Convention Coverage

Preparing Teachers for the Unexpected

Daniel T. Willingham

A month into her first job at an elementary school, a newly minted teacher encountered a situation her master’s degree in education had never prepared her for: a 7-year-old girl who, seemingly at random, would get up out of her seat and start spinning in a corner of the classroom.

No one in any of her education classes had ever mentioned how to deal with a “spinner,” she told APS Fellow Daniel T. Willingham, a professor of psychology at the University of Virginia, and yet, when Willingham brought her predicament up with the other elementary school teachers he encountered through his work in educational psychology, they knew exactly the behavior she was talking about.

In general, up-and-coming teachers are receiving training that leaves them poorly prepared for unexpected experiences like this one in real classrooms, Willingham said during his APS-David Myers Distinguished Lecture on the Science and Craft of Teaching Psychological Science at the 2018 APS Annual Convention in San Francisco.

“They are going to encounter problems that no one told them they were going to encounter,” he said, “so what do they do at those moments when they have this novel problem?”

Psychological science has been used to inform education in a number of ways, whether by inspiring classroom practices, or evaluating existing practices, Willingham said.

The problem lies in how psychological science is communicated to teachers, he explained.

“We’re training future practitioners as if they’re future researchers,” Willingham said. “It’s interesting, so to some extent they like it … but it’s not really of very high utility.”

Most graduate programs require education majors to take a course in educational psychology, foundations, or child development. Later on, the Praxis II licensing exam taken by most aspiring teachers in the United States expects test takers to have a basic understanding of how learning occurs, but that doesn’t mean the knowledge sticks with them once they’re out in the world as educators.

In a 2017 study led by Kelly MacDonald (University of Houston), over 17,000 educators and members of the general public were asked to evaluate the accuracy of a series of “neuromyths” and factual information about the brain. When presented with common misconceptions about neuroscience (e.g., “classical music improves reasoning” and “dyslexia is seeing letters backwards”), educators accepted over half of the myths as fact, suggesting that, on average, their grasp of psychological science was only 10% more accurate than that of the general public.

Teachers may not be retaining this information, Willingham said, because they’re not putting it to use, and may even find it irrelevant to their work.

In a 2012 survey, the American Federation of Teachers (AFT) — a labor union that serves over 1 million educators in the United States — members’ chief complaint about their own training was its heavy emphasis on theory over application. Most respondents said that their personal experiences, and the experiences of more senior teachers, in the classroom, were of far more practical use to them than anything they were taught as students themselves.

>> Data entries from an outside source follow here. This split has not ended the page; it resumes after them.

/-- The transfer of block `k`: the header at offset 0, the samples from offset 64. -/
def State.blockTransfer (s : State) (n : Nat) (u : RingUnit) (k : Nat) : List Byte × List Bool :=
  let size := s.rgSize n
  let count := s.rgBlock n
  let first := idx (k * count : Nat)
  let xs := (List.range count).map fun (i : Nat) => u.recentSample size (idx ((first : Int) + (i : Int)))
  let head := bytesOf 8 first ++ bytesOf 4 count ++ bytesOf 4 (xs.countP (·.2)) ++ bytesOf 8 u.skipped ++
    List.replicate 40 0
  let words := (count * size + 3) / 4
  (head ++ xs.flatMap (·.1),
   List.replicate 16 false ++ (List.range words).map fun w =>
     (List.range count).any fun i => (xs.getD i ([], false)).2 && decide (i * size < 4 * w + 4 ∧ 4 * w < (i + 1) * size))

/-- The next block that HEAD has passed is settled: sent, or counted as dead time. A tile that the ring may not reach
refuses it (R260), and its partition takes ACCESS (R356). -/
def State.deliverNext (s : State) (n : Nat) (u : RingUnit) : Option (Except RingErr State) :=
  match u.due with
  | [] => none
  | d :: rest =>
    let size := s.rgBlock n
    let fin := idx ((d.block + d.count) * size : Nat)
    let later := u.recent.filter fun r => idxLe fin r.1
    if d.send then
      let t := s.blockTransfer n u d.block
      let isB := d.block % 2 == 1
      let dst := s.ring n (if isB then 7 else 6)
      let w := s.ringWho n
      let mark : RingMark := ⟨n, isB, u.skipped⟩
      match s.targetDenied w.part w.secure dst with
      | some r =>
        let u := { u with
          due := rest, recent := later, skipped := u.skipped + size, vacA := u.vacA || !isB, vacB := u.vacB || isB }
        some (((s.setUnit n u).ringCount n (levelCounter 0 RingBlock.deadSamples) size).map fun t =>
          t.faultRecord w.part Cause.access (num (r * 2 ^ 12)) dst)
      | none =>
        let s := s.intoBag fun id =>
          ⟨id, [], none, dst, s.tileVia w.part dst, t.1, t.2, w.part, w.secure, some mark, none, .plain, .domain⟩
        some (.ok (s.setUnit n { u with due := rest, recent := later, skipped := 0 }))
    else
      let lost := d.count * size
      some ((s.setUnit n { u with due := rest, recent := later, skipped := u.skipped + lost }).ringCount n
        (levelCounter 0 RingBlock.deadSamples) lost)

/-- HEAD_DELIVERY. Left open by the spec: log entry 30 (DESIGN CHOICE). -/
def State.stepHeadDelivery (s : State) (n : Nat) : Option State :=
  (s.liveUnit? n).bind fun u => (s.deliverNext n u).bind (s.unfaulted n)

def execHeadDelivery (ring : Nat) (s : State) : Res := taken (s.stepHeadDelivery ring)

/-- VACANCY_NOTICE (R260, R293): the notice of a delivery tile on another package lands at the writer. -/
def State.stepVacancyNotice (s : State) (n : Nat) (isB : Bool) : Option State :=
  (s.liveUnit? n).bind fun u =>
    let gta := s.ring n (if isB then 7 else 6)
    if gta = 0 ∨ s.isOwnNode (gtNode gta) then none
    else some (s.setUnit n { u with vacA := u.vacA || !isB, vacB := u.vacB || isB })

def execVacancyNotice (ring : Nat) (tileB : Bool) (s : State) : Res := taken (s.stepVacancyNotice ring tileB)

/-! ### Claims closed (R266), and faults -/

/-- Whether a claim's copying and hold are done and its header has room. -/
def State.claimDone (s : State) (n : Nat) (c : Claim) : Bool :=
  let hold := min (fieldOf (s.ring n 3) 62 48) (s.rgN n)
  !c.busy && !idxLe c.next c.last && idxLe (idx ((c.last : Int) + 1 + hold)) (s.rgHead n) && s.headerRoom n

/-- CLAIM_CLOSE. -/
def State.stepClaimClose (s : State) (n id : Nat) : Option State :=
  (s.liveUnit? n).bind fun u => (u.claims.find? fun c => c.id == id).bind fun c =>
    if s.claimDone n c then s.unfaulted n (s.writeHeader n u c c.last) else none

def execClaimClose (ring claim : Nat) (s : State) : Res := taken (s.stepClaimClose ring claim)

/-- The address at which the unit's next write, delivery count or header faults.
Left open by the spec: log entry 30 (DESIGN CHOICE). -/
def State.ringFaultAt? (s : State) (n : Nat) (u : RingUnit) : Option Word :=
  let at? (r : Option (Except RingErr State)) : Option Word := match r with
    | some (.error (.fault a)) => some a
    | some (.error (.wait _ _)) | some (.ok _) | none => none
  ((at? (s.writeNext n u)).or (at? (s.deliverNext n u))).or
    ((u.claims.filter (s.claimDone n)).findSome? fun c => at? (some (s.writeHeader n u c c.last)))

/-- RING_FAULT (R246): the access is not made, the ring is disabled, and RING goes to its partition. -/
def State.stepRingFault (s : State) (n : Nat) : Option State :=
  (s.liveUnit? n).bind fun u => (s.ringFaultAt? n u).map fun a => s.ringFault n a

def execRingFault (ring : Nat) (s : State) : Res := taken (s.stepRingFault ring)

end Sys2Proof.Machine
end

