-- ==== Sys2Proof/Machine/Dispatch.lean ====
section
/-!
DEFINITION. Dispatch.lean: the meaning of every row of the opcode table.
-/

namespace Sys2Proof.Machine
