/-- R43, R55 to R59, R70, R184, R185, R188, R190, R191, R366: the store, the load and the atomic at the head of a queue
perform. A store to global memory puts one uplink entry per line and changes no memory; one to the core's own tiles
writes exactly its bytes that are left. A load reads a copy or the home, a voted one takes the value its first copy
left, and one through a window what the other package answers; its last access binds the register. An atomic reads and
writes its home in one step, and gives the old value; one through a window gives what the other package answers. Of a
store with several lanes at tiles one lane is written at a time, in a free order, since lanes are not atomic with one
another (R68). The order in which a store's lines leave is the model's choice (log entry 43), and so is the old value of
an atomic that the host refuses: 0 with poison (log entry 39). -/
def Obligations.MemoryItemsPerform : Prop :=
  ∀ (s : State) (k : StrandKey) (h : HReg) (t : Strand) (e : Entry), s.freshHead k h = some (t, e) →
    (∀ i, e.body = .store i → s.releaseOk k h i.order i.scope = true →
      let left := tileLeft i (s.isVoted t)
      let u := s.storeNow t h e.n i fun line => s.voteTag? t e.n line
      (left.length ≤ 1 →
        exec (.storePerform k h) s = .next ((u.acquireIf t i.order i.scope).leaveHead k h e i.scope)) ∧
      (2 ≤ left.length → ∃ p ∈ left, exec (.storePerform k h) s =
        .next ((State.writePiece { s with free := s.free + 1 } ⟨k, h, e.n⟩ p).setHead k h
          { e with body := .store { i with written := p.access.lane :: i.written } })) ∧
      ((∀ p ∈ i.pieces, p.access.place.isTile = false) →
        left = [] ∧ u = { s with uplinks := u.uplinks, copies := u.copies } ∧
        u.uplinks = s.uplinks ++ (storeLines i).zipIdx.map fun l =>
          ⟨⟨k, h, e.n⟩, t.cluster, l.1, (Body.store i).touches, s.voteTag? t e.n l.2, i.order, i.scope⟩) ∧
      ((∀ p ∈ i.pieces, p.access.asid = none ∧ ∃ a, p.access.place = .tile a ∧ s.scratchUp (a / 2 ^ 24) = true ∧
          s.parkedTile? (a / 2 ^ 20) (a / 4096 % 256) = none) →
        left = i.pieces.filter (fun p => !i.written.contains p.access.lane) ∧
        u = { s with tiles := left.foldl (fun m p => m.store p.access.place.addr p.bytes p.poison) s.tiles } ∧
        ∀ a, (∀ p ∈ left, a < p.access.place.addr ∨ p.access.place.addr + p.bytes.length ≤ a) →
          u.tiles.read a = s.tiles.read a)) ∧
    (∀ l j a, e.body = .load l → l.todo[j]? = some a → s.isVoted t = false ∨ a.asid = none →
      (∀ o c, copyRead t l a.place = some o → s.copy? o a.place.line = some c →
        exec (.loadPerform k h j .none) s = .next (s.gotOne t h e l j a (c.read a.place l.bytes))) ∧
      (copyRead t l a.place = none → s.homeUp a.place →
        (a.place.isTile = false → s.homeClear t.cluster a.place l.bytes = true) →
        exec (.loadPerform k h j .none) s =
          .next ((s.noteCxl a.place (a.asid.getD 0) a.pin).gotOne t h e l j a (s.readHome a.place l.bytes .none)))) ∧
    (∀ l j a v x, e.body = .load l → l.todo[j]? = some a → a.place = .remote v x →
      let cast := if a.asid.isSome then s.castOf k e.n a.lane else none
      (cast = none ∧ copyRead t l a.place = none) ∨ (cast.isSome = true ∧ s.voteClear k a.place l.bytes = true) →
      s.routed v.node = true → s.homeClear t.cluster a.place l.bytes = true → ∀ w p,
      ∃ ask, SameMem s ask ∧ ask.me = s.me ∧ ask.others = s.others ∧
        exec (.loadPerform k h j (.value w p)) s = .next (ask.gotOne t h e l j a (bytesOf l.bytes w.toNat, p))) ∧
    (∀ l j a c b, e.body = .load l → l.todo[j]? = some a → a.asid.isSome = true → a.place.isRemote = false →
      s.crew? k.crew = some c → s.voteBufs.find? (fun b => b.tag == ⟨c.launch, c.index, k.idx, e.n, a.lane⟩) = some b →
      c.voted = true → c.copy ∈ b.waiting →
      ∃ u, SameMem s u ∧ u = { s with voteBufs := u.voteBufs } ∧
        exec (.loadPerform k h j .none) s =
          .next (u.gotOne t h e l j a (bytesOf l.bytes b.value.toNat, b.mask != 0)) ∧
        ∀ b' ∈ u.voteBufs, b' ∈ s.voteBufs ∨ (b' = { b with waiting := b.waiting.filter fun n => n != c.copy })) ∧
    (∀ l a v, l.todo = [a] → t.live = true →
      let u := s.gotOne t h e l 0 a v
      let got := fun n : Nat => (l.got ++ [(⟨a, wordOfBytes v.1, v.2⟩ : Got)]).find? fun g => g.access.lane == n
      (∀ d, l.dest = .v d → SameMem s u ∧ ∃ t', u.strand? k = some t' ∧ t'.queue h = (t.queue h).drop 1 ∧
        (∀ n : Fin 64, (t'.vr d)[n] = (match got n with
            | some g => g.value.setWidth 32
            | none => (t.vr d)[n]) ∧
          (t'.vPois d).getLsbD n = (match got n with
            | some g => g.poison
            | none => (t.vPois d).getLsbD n)) ∧
        ∀ r, r ≠ d → t'.vr r = t.vr r ∧ t'.vPois r = t.vPois r) ∧
      (∀ d m, l.dest = .all d m → l.got = [] → SameMem s u ∧ ∃ t', u.strand? k = some t' ∧
        t'.queue h = (t.queue h).drop 1 ∧
        (∀ n : Fin 64, (t'.vr d)[n] = (if m.getLsbD n then (wordOfBytes v.1).setWidth 32 else (t.vr d)[n]) ∧
          (t'.vPois d).getLsbD n = (if m.getLsbD n then v.2 else (t.vPois d).getLsbD n)) ∧
        ∀ r, r ≠ d → t'.vr r = t.vr r ∧ t'.vPois r = t.vPois r)) ∧
    (∀ l a v d sext, l.todo = [a] → l.got = [] → l.dest = .x d sext → t.live = true →
      let u := s.gotOne t h e l 0 a v
      SameMem s u ∧ ∃ t', u.strand? k = some t' ∧
        t'.xr d = (if d = 0 then 0 else extended sext l.bytes (wordOfBytes v.1)) ∧ t'.xPois d = (d != 0 && v.2) ∧
        (∀ r, r ≠ d → t'.xr r = t.xr r ∧ t'.xPois r = t.xPois r) ∧ t'.queue h = (t.queue h).drop 1 ∧
        t'.deferred = t.deferred ++ (if l.checked = true ∧ v.2 = true then [⟨a.va, l.pc⟩] else [])) ∧
    (∀ i, e.body = .atomic i → s.isVoted t = false → s.releaseOk k h i.order i.scope = true →
      let p := i.access.place
      let n := if i.w64 then 8 else 4
      let old := s.readHome p n .none
      let w := s.writeHome p (bytesOf n (atomNew i.kind i.w64 (wordOfBytes old.1) i.b i.c).toNat) (old.2 || i.poison)
      s.homeUp p → s.homeClear t.cluster p n = true → t.live = true →
      ∃ u, exec (.atomicPerform k h .none) s = .next u ∧ SameMem w u ∧
        ∃ t', u.strand? k = some t' ∧ t'.queue h = (t.queue h).drop 1 ∧
          (∀ d, i.dest = some d → t'.xr d = (if d = 0 then 0 else wordOfBytes old.1) ∧ t'.xPois d = (d != 0 && old.2)) ∧
          ∀ r, i.dest ≠ some r → t'.xr r = t.xr r ∧ t'.xPois r = t.xPois r) ∧
    (∀ i v x, e.body = .atomic i → i.access.place = .remote v x → s.routed v.node = true →
      s.releaseOk k h i.order i.scope = true →
      s.homeClear t.cluster i.access.place (if i.w64 then 8 else 4) = true → ∀ w p,
      ∃ u, exec (.atomicPerform k h (.value w p)) s = .next u ∧ SameMem s u ∧
        ∃ t', u.strand? k = some t' ∧ t'.queue h = (t.queue h).drop 1 ∧
          (∀ d, i.dest = some d → t'.xr d = (if d = 0 then 0 else if i.w64 then w else (w.setWidth 32).setWidth 64) ∧
            t'.xPois d = (d != 0 && p)) ∧
          ∀ r, i.dest ≠ some r → t'.xr r = t.xr r ∧ t'.xPois r = t.xPois r) ∧
    (∀ i a, e.body = .atomic i → i.access.place = .host a → s.releaseOk k h i.order i.scope = true →
      s.homeClear t.cluster i.access.place (if i.w64 then 8 else 4) = true → t.live = true →
      t.events.length < 8 →
      ∃ u, exec (.hostAtomicopError k h) s = .next u ∧ SameMem s u ∧
        ∃ t', u.strand? k = some t' ∧ t'.queue h = (t.queue h).drop 1 ∧
          t'.events = t.events ++ [⟨0x05, i.access.va, .ofNat 64 (7 * 2 ^ 12 + i.access.lane)⟩] ∧
          (∀ d, i.dest = some d → t'.xr d = 0 ∧ t'.xPois d = (d != 0)) ∧
          ∀ r, i.dest ≠ some r → t'.xr r = t.xr r ∧ t'.xPois r = t.xPois r)
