@[simp] theorem State.advance_me (s : State) (n : Word) : (s.advance n).me = { s.me with pc := s.me.pc + n, wait := none, counted := false } := rfl
@[simp] theorem State.advance_others (s : State) (n : Word) : (s.advance n).others = s.others := rfl
@[simp] theorem State.advance_crews (s : State) (n : Word) : (s.advance n).crews = s.crews := rfl
@[simp] theorem State.advance_launches (s : State) (n : Word) : (s.advance n).launches = s.launches := rfl
@[simp] theorem State.advance_dispatchers (s : State) (n : Word) : (s.advance n).dispatchers = s.dispatchers := rfl
@[simp] theorem State.advance_dev (s : State) (n : Word) : (s.advance n).dev = s.dev := rfl
@[simp] theorem State.advance_host (s : State) (n : Word) : (s.advance n).host = s.host := rfl
@[simp] theorem State.advance_tiles (s : State) (n : Word) : (s.advance n).tiles = s.tiles := rfl
@[simp] theorem State.advance_tags (s : State) (n : Word) : (s.advance n).tags = s.tags := rfl
@[simp] theorem State.advance_bars (s : State) (n : Word) : (s.advance n).bars = s.bars := rfl
@[simp] theorem State.advance_copies (s : State) (n : Word) : (s.advance n).copies = s.copies := rfl
@[simp] theorem State.advance_uplinks (s : State) (n : Word) : (s.advance n).uplinks = s.uplinks := rfl
@[simp] theorem State.advance_fabric (s : State) (n : Word) : (s.advance n).fabric = s.fabric := rfl
@[simp] theorem State.advance_bag (s : State) (n : Word) : (s.advance n).bag = s.bag := rfl
@[simp] theorem State.advance_votes (s : State) (n : Word) : (s.advance n).votes = s.votes := rfl
@[simp] theorem State.advance_voteBufs (s : State) (n : Word) : (s.advance n).voteBufs = s.voteBufs := rfl
@[simp] theorem State.advance_matrix (s : State) (n : Word) : (s.advance n).matrix = s.matrix := rfl
@[simp] theorem State.advance_cycles (s : State) (n : Word) : (s.advance n).cycles = s.cycles := rfl
@[simp] theorem State.advance_tlb (s : State) (n : Word) : (s.advance n).tlb = s.tlb := rfl
@[simp] theorem State.advance_upper (s : State) (n : Word) : (s.advance n).upper = s.upper := rfl
@[simp] theorem State.advance_atc (s : State) (n : Word) : (s.advance n).atc = s.atc := rfl
@[simp] theorem State.advance_ats (s : State) (n : Word) : (s.advance n).ats = s.ats := rfl
@[simp] theorem State.advance_pri (s : State) (n : Word) : (s.advance n).pri = s.pri := rfl
@[simp] theorem State.advance_priStopped (s : State) (n : Word) : (s.advance n).priStopped = s.priStopped := rfl
@[simp] theorem State.advance_priLimits (s : State) (n : Word) : (s.advance n).priLimits = s.priLimits := rfl
@[simp] theorem State.advance_pageFailed (s : State) (n : Word) : (s.advance n).pageFailed = s.pageFailed := rfl
@[simp] theorem State.advance_removals (s : State) (n : Word) : (s.advance n).removals = s.removals := rfl
@[simp] theorem State.advance_jobs (s : State) (n : Word) : (s.advance n).jobs = s.jobs := rfl
@[simp] theorem State.advance_seqs (s : State) (n : Word) : (s.advance n).seqs = s.seqs := rfl
@[simp] theorem State.advance_banks (s : State) (n : Word) : (s.advance n).banks = s.banks := rfl
@[simp] theorem State.advance_rings (s : State) (n : Word) : (s.advance n).rings = s.rings := rfl
@[simp] theorem State.advance_remoteRings (s : State) (n : Word) : (s.advance n).remoteRings = s.remoteRings := rfl
@[simp] theorem State.advance_fnSecure (s : State) (n : Word) : (s.advance n).fnSecure = s.fnSecure := rfl
@[simp] theorem State.advance_releasing (s : State) (n : Word) : (s.advance n).releasing = s.releasing := rfl
@[simp] theorem State.advance_ringRegs (s : State) (n : Word) : (s.advance n).ringRegs = s.ringRegs := rfl
@[simp] theorem State.advance_unmatched (s : State) (n : Word) : (s.advance n).unmatched = s.unmatched := rfl
@[simp] theorem State.advance_cpRegs (s : State) (n : Word) : (s.advance n).cpRegs = s.cpRegs := rfl
@[simp] theorem State.advance_pulses (s : State) (n : Word) : (s.advance n).pulses = s.pulses := rfl
@[simp] theorem State.advance_railHeld (s : State) (n : Word) : (s.advance n).railHeld = s.railHeld := rfl
@[simp] theorem State.advance_bar0 (s : State) (n : Word) : (s.advance n).bar0 = s.bar0 := rfl
@[simp] theorem State.advance_posted (s : State) (n : Word) : (s.advance n).posted = s.posted := rfl
@[simp] theorem State.advance_layers (s : State) (n : Word) : (s.advance n).layers = s.layers := rfl
@[simp] theorem State.advance_links (s : State) (n : Word) : (s.advance n).links = s.links := rfl
@[simp] theorem State.advance_tagsSeen (s : State) (n : Word) : (s.advance n).tagsSeen = s.tagsSeen := rfl
@[simp] theorem State.advance_writesTo (s : State) (n : Word) : (s.advance n).writesTo = s.writesTo := rfl
@[simp] theorem State.advance_writesFrom (s : State) (n : Word) : (s.advance n).writesFrom = s.writesFrom := rfl
@[simp] theorem State.advance_cxlDown (s : State) (n : Word) : (s.advance n).cxlDown = s.cxlDown := rfl
@[simp] theorem State.advance_turns (s : State) (n : Word) : (s.advance n).turns = s.turns := rfl
@[simp] theorem State.advance_walks (s : State) (n : Word) : (s.advance n).walks = s.walks := rfl
@[simp] theorem State.advance_ports (s : State) (n : Word) : (s.advance n).ports = s.ports := rfl
@[simp] theorem State.advance_repairs (s : State) (n : Word) : (s.advance n).repairs = s.repairs := rfl
@[simp] theorem State.advance_markersFrom (s : State) (n : Word) : (s.advance n).markersFrom = s.markersFrom := rfl
@[simp] theorem State.advance_farVotes (s : State) (n : Word) : (s.advance n).farVotes = s.farVotes := rfl
@[simp] theorem State.advance_arriving (s : State) (n : Word) : (s.advance n).arriving = s.arriving := rfl
@[simp] theorem State.advance_hot (s : State) (n : Word) : (s.advance n).hot = s.hot := rfl
@[simp] theorem State.advance_boot (s : State) (n : Word) : (s.advance n).boot = s.boot := rfl
@[simp] theorem State.advance_out (s : State) (n : Word) : (s.advance n).out = s.out := rfl
@[simp] theorem State.advance_free (s : State) (n : Word) : (s.advance n).free = s.free := rfl
@[simp] theorem State.advance_nextId (s : State) (n : Word) : (s.advance n).nextId = s.nextId := rfl
@[simp] theorem State.advance_agenda (s : State) (n : Word) : (s.advance n).agenda = s.agenda := rfl

@[simp] theorem State.endInstr_me (s : State) : (s.endInstr).me = { s.me with wait := none, counted := false } := rfl
@[simp] theorem State.endInstr_others (s : State) : (s.endInstr).others = s.others := rfl
@[simp] theorem State.endInstr_crews (s : State) : (s.endInstr).crews = s.crews := rfl
@[simp] theorem State.endInstr_launches (s : State) : (s.endInstr).launches = s.launches := rfl
@[simp] theorem State.endInstr_dispatchers (s : State) : (s.endInstr).dispatchers = s.dispatchers := rfl
@[simp] theorem State.endInstr_dev (s : State) : (s.endInstr).dev = s.dev := rfl
@[simp] theorem State.endInstr_host (s : State) : (s.endInstr).host = s.host := rfl
@[simp] theorem State.endInstr_tiles (s : State) : (s.endInstr).tiles = s.tiles := rfl
@[simp] theorem State.endInstr_tags (s : State) : (s.endInstr).tags = s.tags := rfl
@[simp] theorem State.endInstr_bars (s : State) : (s.endInstr).bars = s.bars := rfl
@[simp] theorem State.endInstr_copies (s : State) : (s.endInstr).copies = s.copies := rfl
@[simp] theorem State.endInstr_uplinks (s : State) : (s.endInstr).uplinks = s.uplinks := rfl
@[simp] theorem State.endInstr_fabric (s : State) : (s.endInstr).fabric = s.fabric := rfl
@[simp] theorem State.endInstr_bag (s : State) : (s.endInstr).bag = s.bag := rfl
@[simp] theorem State.endInstr_votes (s : State) : (s.endInstr).votes = s.votes := rfl
@[simp] theorem State.endInstr_voteBufs (s : State) : (s.endInstr).voteBufs = s.voteBufs := rfl
@[simp] theorem State.endInstr_matrix (s : State) : (s.endInstr).matrix = s.matrix := rfl
@[simp] theorem State.endInstr_cycles (s : State) : (s.endInstr).cycles = s.cycles := rfl
@[simp] theorem State.endInstr_tlb (s : State) : (s.endInstr).tlb = s.tlb := rfl
@[simp] theorem State.endInstr_upper (s : State) : (s.endInstr).upper = s.upper := rfl
@[simp] theorem State.endInstr_atc (s : State) : (s.endInstr).atc = s.atc := rfl
@[simp] theorem State.endInstr_ats (s : State) : (s.endInstr).ats = s.ats := rfl
@[simp] theorem State.endInstr_pri (s : State) : (s.endInstr).pri = s.pri := rfl
@[simp] theorem State.endInstr_priStopped (s : State) : (s.endInstr).priStopped = s.priStopped := rfl
@[simp] theorem State.endInstr_priLimits (s : State) : (s.endInstr).priLimits = s.priLimits := rfl
@[simp] theorem State.endInstr_pageFailed (s : State) : (s.endInstr).pageFailed = s.pageFailed := rfl
@[simp] theorem State.endInstr_removals (s : State) : (s.endInstr).removals = s.removals := rfl
@[simp] theorem State.endInstr_jobs (s : State) : (s.endInstr).jobs = s.jobs := rfl
@[simp] theorem State.endInstr_seqs (s : State) : (s.endInstr).seqs = s.seqs := rfl
@[simp] theorem State.endInstr_banks (s : State) : (s.endInstr).banks = s.banks := rfl
@[simp] theorem State.endInstr_rings (s : State) : (s.endInstr).rings = s.rings := rfl
@[simp] theorem State.endInstr_remoteRings (s : State) : (s.endInstr).remoteRings = s.remoteRings := rfl
@[simp] theorem State.endInstr_fnSecure (s : State) : (s.endInstr).fnSecure = s.fnSecure := rfl
@[simp] theorem State.endInstr_releasing (s : State) : (s.endInstr).releasing = s.releasing := rfl
@[simp] theorem State.endInstr_ringRegs (s : State) : (s.endInstr).ringRegs = s.ringRegs := rfl
@[simp] theorem State.endInstr_unmatched (s : State) : (s.endInstr).unmatched = s.unmatched := rfl
@[simp] theorem State.endInstr_cpRegs (s : State) : (s.endInstr).cpRegs = s.cpRegs := rfl
@[simp] theorem State.endInstr_pulses (s : State) : (s.endInstr).pulses = s.pulses := rfl
@[simp] theorem State.endInstr_railHeld (s : State) : (s.endInstr).railHeld = s.railHeld := rfl
@[simp] theorem State.endInstr_bar0 (s : State) : (s.endInstr).bar0 = s.bar0 := rfl
@[simp] theorem State.endInstr_posted (s : State) : (s.endInstr).posted = s.posted := rfl
@[simp] theorem State.endInstr_layers (s : State) : (s.endInstr).layers = s.layers := rfl
@[simp] theorem State.endInstr_links (s : State) : (s.endInstr).links = s.links := rfl
@[simp] theorem State.endInstr_tagsSeen (s : State) : (s.endInstr).tagsSeen = s.tagsSeen := rfl
@[simp] theorem State.endInstr_writesTo (s : State) : (s.endInstr).writesTo = s.writesTo := rfl
@[simp] theorem State.endInstr_writesFrom (s : State) : (s.endInstr).writesFrom = s.writesFrom := rfl
@[simp] theorem State.endInstr_cxlDown (s : State) : (s.endInstr).cxlDown = s.cxlDown := rfl
@[simp] theorem State.endInstr_turns (s : State) : (s.endInstr).turns = s.turns := rfl
@[simp] theorem State.endInstr_walks (s : State) : (s.endInstr).walks = s.walks := rfl
@[simp] theorem State.endInstr_ports (s : State) : (s.endInstr).ports = s.ports := rfl
@[simp] theorem State.endInstr_repairs (s : State) : (s.endInstr).repairs = s.repairs := rfl
@[simp] theorem State.endInstr_markersFrom (s : State) : (s.endInstr).markersFrom = s.markersFrom := rfl
@[simp] theorem State.endInstr_farVotes (s : State) : (s.endInstr).farVotes = s.farVotes := rfl
@[simp] theorem State.endInstr_arriving (s : State) : (s.endInstr).arriving = s.arriving := rfl
@[simp] theorem State.endInstr_hot (s : State) : (s.endInstr).hot = s.hot := rfl
@[simp] theorem State.endInstr_boot (s : State) : (s.endInstr).boot = s.boot := rfl
@[simp] theorem State.endInstr_out (s : State) : (s.endInstr).out = s.out := rfl
@[simp] theorem State.endInstr_free (s : State) : (s.endInstr).free = s.free := rfl
@[simp] theorem State.endInstr_nextId (s : State) : (s.endInstr).nextId = s.nextId := rfl
@[simp] theorem State.endInstr_agenda (s : State) : (s.endInstr).agenda = s.agenda := rfl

Basic Science Offers Solutions

Willingham said psychological scientists need to identify what they have to offer teachers rather than what they want teachers to know in classroom settings.

The three kinds of statements scientists make about the world — observations, theories, and epistemic assumptions — can be variably helpful to educators, he explained. While researchers need to be interested in all three, teachers should really only be concerned with observations that have risen to the level of empirical generalizations.

“Empirical generalizations are observations that not just have been replicated but have been shown to be highly regular across different contexts, across ages, across materials and so forth,” Willingham said, “and to me this is giving teachers information on what kids are generally like, what kids think, how kids behave, what their emotional life is like.”

Theories, on the other hand, tend to date back decades and to be abstract.

“If you look at a textbook of educational psychology what you’ll see is a few pages that describe Piaget’s theory and then several pages after that describing all the ways in which we’ve had to modify our understanding,” Willingham explained. “It’s hard for me to see why that would be an especially valuable experience for teachers.”

Epistemic assumptions can also cause confusion, he adds. When psychological scientists say “learning is social,” for example, they mean that social factors should be considered when building a theory about learning. It’s easy for teachers, however, to interpret this kind of statement as meaning that children learn best in social situation, when empirically that’s unsupported.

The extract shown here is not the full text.